I have studied Yiddish for 100 days
I have studied Yiddish flashcards for a total of 47 hours
I have reviewed 1,334 individual flashcards
Correct learning: 69.74%
Correct young: 75.37%
Correct mature: 79.54%
I've changed the name of my blog to Dress British Think Yiddish, for no reason, I suppose, than I prefer it. I still continue to learn Yiddish on my cell phone, so the former name of the blog, Cell Phone Yiddish, still works, but as I expand beyond simply writing about learning the language to writing about additional aspects of Yiddish, it doesn't seem broad enough.
I have started adding longer phrases into my studies, although not the sort of thing I am likely to use every day, as they are mostly curses. I have both "You should meet a fire" and "you should die an unusual death" added into my flashcards, because you're not always in the mood to tell someone to burn to death but not in a mood to be more precise about how they should die. But I need to get some phrases into my head, and I figure it will help if they are things I want to remember.
But otherwise, my program continues much the same. Let me precise about the flashcards I am building just now, and their sources:
1. I have a list of the 1,000 most common Yiddish words, which stretches to about 27 pages on the PDF I have on my iPod. I have completed 8 of the pages, so roughly a third. I add in a new page every few days, and I often have learned quite a few of the words on the list already, so each page gives me somewhere between 15 and 30 new words.
2. I have an old Berlitz phrasebook that has been rerelased as an audio book through audible, and I work on one chapter of it every week or two. There are 57 pages in the accompanying PDF, and I have completed 23 of these. This is the sort of brutal, functional, everyday Yiddish you typically learn in classes: How to order food at a restaurant, how to talk about the weather, etc.
3. I purchased a English/Yiddish dictionary, and have been going through it page by page. I do three things: First, I cross off words I already know, and make sure that the gender of the word is right on my flashcards (it often isn't, thanks to the fact that Google translate thinks about 90 percent of Yiddish words are feminine.) Then I add in any cognates or near cognates, since those are words that are relatively easy for me to learn. Finally, I add in any words that I think is interesting or useful. A page of the dictionary will generally add about 15 words. I am up to the letter E just now.
4. I have a selection of books with titles like "Dirty Yiddish" and "A Dictionary of Slang and Idioms," and I add in a handful of words any time I start feeling like my language learning has become a little too stolid. As a result of this, I have discovered that I am already capable of forming shockingly filthy and mean-spirited Yiddish phrases, which was all I really wanted to do anyway.
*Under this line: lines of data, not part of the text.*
theorem decideByDrive (h : Keeps a s) (i : StreamIx) (cfg : StreamConfig) : Keeps a (s.decideByDrive i cfg) := by
  unfold State.decideByDrive
  have h1 := h.askDrive i (sectorNeed cfg.stripes cfg.stripeSize)
  generalize s.askDrive i (sectorNeed cfg.stripes cfg.stripeSize) = p at h1 ⊢
  obtain ⟨o, u⟩ := p
  cases o with
  | take x =>
    dsimp only
    split
    · exact (h1.leaveStall i).fillFrame _ _ _
    · exact (h1.leaveStall i).dispatchHead _ _ _
  | wait => exact h1.slip i
  | noDrive => exact (h1.enterStall i).slip i

theorem endSession (h : Keeps a s) (i : StreamIx) : Keeps a (s.endSession i) :=
  (((h.modStream i _).unbindDrives i).releaseSuspensions i).judgeFlow i

theorem answerStop (h : Keeps a s) (i : StreamIx) (r : Answer) : Keeps a (s.answerStop i r) := by
  unfold State.answerStop
  split
  · exact (h.modStream i _).deferred _ _
  · exact h

theorem completeDrain (h : Keeps a s) (i : StreamIx) : Keeps a (s.completeDrain i) := (h.endSession i).answerStop i _

theorem dispatchSlot (h : Keeps a s) (i : StreamIx) : Keeps a (s.dispatchSlot i) := by
  unfold State.dispatchSlot
  split
  · exact h
  · split
    · split
      · exact h.completeDrain i
      · split
        · exact h.decideByDrive _ _
        · exact h.slip i
    · exact h.decideByDrive _ _

theorem cadenceExpired (h : Keeps a s) (i : StreamIx) : Keeps a (s.cadenceExpired i) := by
  unfold State.cadenceExpired
  dsimp only
  split
  · split
    · split
      · exact h.dispatchSlot i
      · exact (h.dispatchSlot i).modStream i _
    · exact h.modStream i _
  · exact h

/-! ### Burn Link Controller -/

theorem startUnit (h : Keeps a s) (x : DriveIx) (p : Purpose) (u : BurnUnit) : Keeps a (s.startUnit x p u) := h.modBurn _

theorem setPhase (h : Keeps a s) (p : Phase) : Keeps a (s.setPhase p) := h.modBurn _

theorem clearExchange (h : Keeps a s) : Keeps a s.clearExchange := h.modBurn _

theorem startAbandon (h : Keeps a s) (x : DriveIx) : Keeps a (s.startAbandon x) := by
  unfold State.startAbandon
  split
  · exact h.startUnit _ _ _
  · exact h

theorem oweAbandon (h : Keeps a s) (x : DriveIx) : Keeps a (s.oweAbandon x) := h.modDriveSame x _ rfl rfl

theorem endTurn (h : Keeps a s) (x : DriveIx) : Keeps a (s.endTurn x) :=
  ite (fun _ => h.clearExchange.startAbandon x) (fun _ => h.clearExchange)

theorem markFlaw (h : Keeps a s) (x : DriveIx) (k : Nat) : Keeps a (s.markFlaw x k) :=
  h.modDrive x _ fun e => by
    cases hq : (s.drive x).queue with
    | nil => simpa [hq] using e
    | cons f rest => simpa [hq] using e

theorem sendWrite (h : Keeps a s) (x : DriveIx) (f : FrameRec) (k c : Nat) (ps : List ReadPart) :
    Keeps a (s.sendWrite x f k c ps) := (h.modDriveSame x _ rfl rfl).setPhase _

theorem startWrite (h : Keeps a s) (x : DriveIx) (f : FrameRec) (k : Nat) : Keeps a (s.startWrite x f k) := by
  unfold State.startWrite
  dsimp only
  split
  · exact (h.modBurn _).sendWrite _ _ _ _ _
  · exact h.modBurn _

theorem startNote (h : Keeps a s) (x : DriveIx) (f : FrameRec) : Keeps a (s.startNote x f) := h.startUnit _ _ _

theorem frameUnit (h : Keeps a s) (x : DriveIx) : Keeps a (s.frameUnit x) := by
  unfold State.frameUnit
  split
  · exact h.clearExchange
  · split
    · exact (h.modDriveSame x _ rfl rfl).startUnit _ _ _
    · split
      · exact h.startWrite _ _ _
      · exact h.startNote _ _
    · exact h.clearExchange
    · exact h.clearExchange

theorem continueTurn (h : Keeps a s) (x : DriveIx) : Keeps a (s.continueTurn x) :=
  ite (fun _ => h.frameUnit x) (fun _ => h.clearExchange)

theorem finishSurvey (h : Keeps a s) (v : Survey) : Keeps a (s.finishSurvey v) := by
  unfold State.finishSurvey
  dsimp only
  split
  · exact (h.modBurn _).modBurn _
  · exact (h.modBurn _).deferred _ _

theorem nextSurvey (h : Keeps a s) : Keeps a s.nextSurvey := by
  unfold State.nextSurvey
  split
  · exact h.modBurn _
  · split
    · split
      · exact h.modBurn _
      · exact (h.modBurn _).startUnit _ _ _
    · exact h.finishSurvey _

theorem discover (h : Keeps a s) : Keeps a s.discover := by
  unfold State.discover
  split
  · exact (h.modBurn _).startUnit _ _ _
  · exact h.modBurn _

theorem nextPoll (h : Keeps a s) (n : Nat) : Keeps a (s.nextPoll n) := by
  unfold State.nextPoll
  split
  · exact h.modBurn _
  · split
    · exact (h.modBurn _).startUnit _ _ _
    · exact h.discover
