-- ==== Sys2Proof/Laws/Settle.lean ====
section
/-! SUPPORT. When the interpreter and the return path are at rest, a unit on stream 0 is judged at once: the lemmas that
bring a command row down to its owning rule (R155, R156). -/

namespace Sys2Proof.Machine

/-- With an empty control queue only the arbiter moves. -/
theorem State.settle_of_empty (s : State) (h : s.controlQueue = []) : s.settle = s.kick := by
  have hk : s.kick.controlQueue = [] := by rw [(Sound.kick_spec s).2.1, h]
  simp [State.settle, State.drainFor, State.canTake, hk]

/-- Nothing begins on the return path of a part at rest when the control queue changes. -/
theorem State.Rested.withQueue {s : State} (h : s.Rested) (q : List ControlUnit) :
    ({ s with controlQueue := q } : State).kick = { s with controlQueue := q } := by
  unfold State.Rested State.kick at h
  unfold State.kick
  split at h
  · rename_i h1 h2 h3
    have e := congrArg (·.ret.sending) h
    simp [h2] at e
  · rfl

/-- A unit that arrives at a free interpreter is judged at once (R155, R156). -/
theorem State.arriveControl_taken (u : ControlUnit) (s : State) (h : s.TakesUnits) :
    State.arriveControl u s = (State.judgeUnit u s).kick := by
  obtain ⟨hq, hi, hr⟩ := h
  have he : State.enqueueUnit u s = { s with controlQueue := [u] } := by
    simp [State.enqueueUnit, hq, Config.controlQueueDepth]
  have hs : ({ s with controlQueue := [] } : State) = s := by
    obtain ⟨⟩ := s
    simp at hq
    simp [hq]
  have hj : (State.judgeUnit u s).kick.controlQueue = [] := by
    rw [(Sound.kick_spec _).2.1, (Answered.judgeUnit u s).control, hq]
  simp only [State.arriveControl, he, State.settle, hr.withQueue]
  unfold State.drainFor
  simp only [State.canTake, List.isEmpty_cons, Bool.not_false, Bool.true_and, hi, decide_true, if_true, State.takeUnit,
    hs]
  unfold State.drainFor
  simp [State.canTake, hj]

/-- A command that arrives at a part that takes commands goes to its owning rule (R156). -/
theorem State.command_taken (tag : Word16) (c : Command) (s : State) (h : s.TakesCommands)
    (hf : commandForm c = .command c) : s.command tag c = (State.owner tag c s).kick := by
  obtain ⟨hu, hs, hh⟩ := h
  rw [State.command, State.arriveControl_taken _ _ hu]
  simp [State.judgeUnit, hf, hs, hh]

end Sys2Proof.Machine
end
Some things I was doing but have put on the backburner:
1. Translating Yiddish poems and songs: The language of poetry and song is just too idiosyncratic for the level of language I am at. Neither are written conversationally, and so they can be hard to translate, and, further, a phrase that works as a song lyric might sound quite odd when spoken as part of a sentence.
2. Seeking out someone I can engage in conversational Yiddish with: I've realized this is not a priority for me just now, and, besides, I don't feel like I have a good enough grasp on how to make a sentence or a quick enough ability to grab words from my memory for this yet. This is a split from the sort of street language programs that inspired this blog, which really encourage people to engage in conversation with their language as soon as possible. But there are a lot of ways to engage language besides conversation, and, at the moment, the ways I am doing it are enough. At some point in the future I will likely want to level up my conversational abilities, but I think at that point I will enroll in an immersion program.
3. Work from a grammar book: I'll get back to it, but I have noticed that the grammar book approach is just not the useful for me now. And I think it is for this reason: Grammar books give 10 phrases that are almost identical, but for subtle changes:
I am looking at the student
I am looking at the female student
I am looking at the students
I am looking at the female students
I am looking at a student
I am looking at a female student
Etc. And the fact is, I find this simply impossible to remember in flashcard form. I can remember if it's dem students, di studentkes, or what. Because my brain has memorized the basic phrase but not the variations. And I think I need more sentences, and sentences that aren't so general, for the grammar machine in my brain to kick in. I will think about this a little more and get back to it.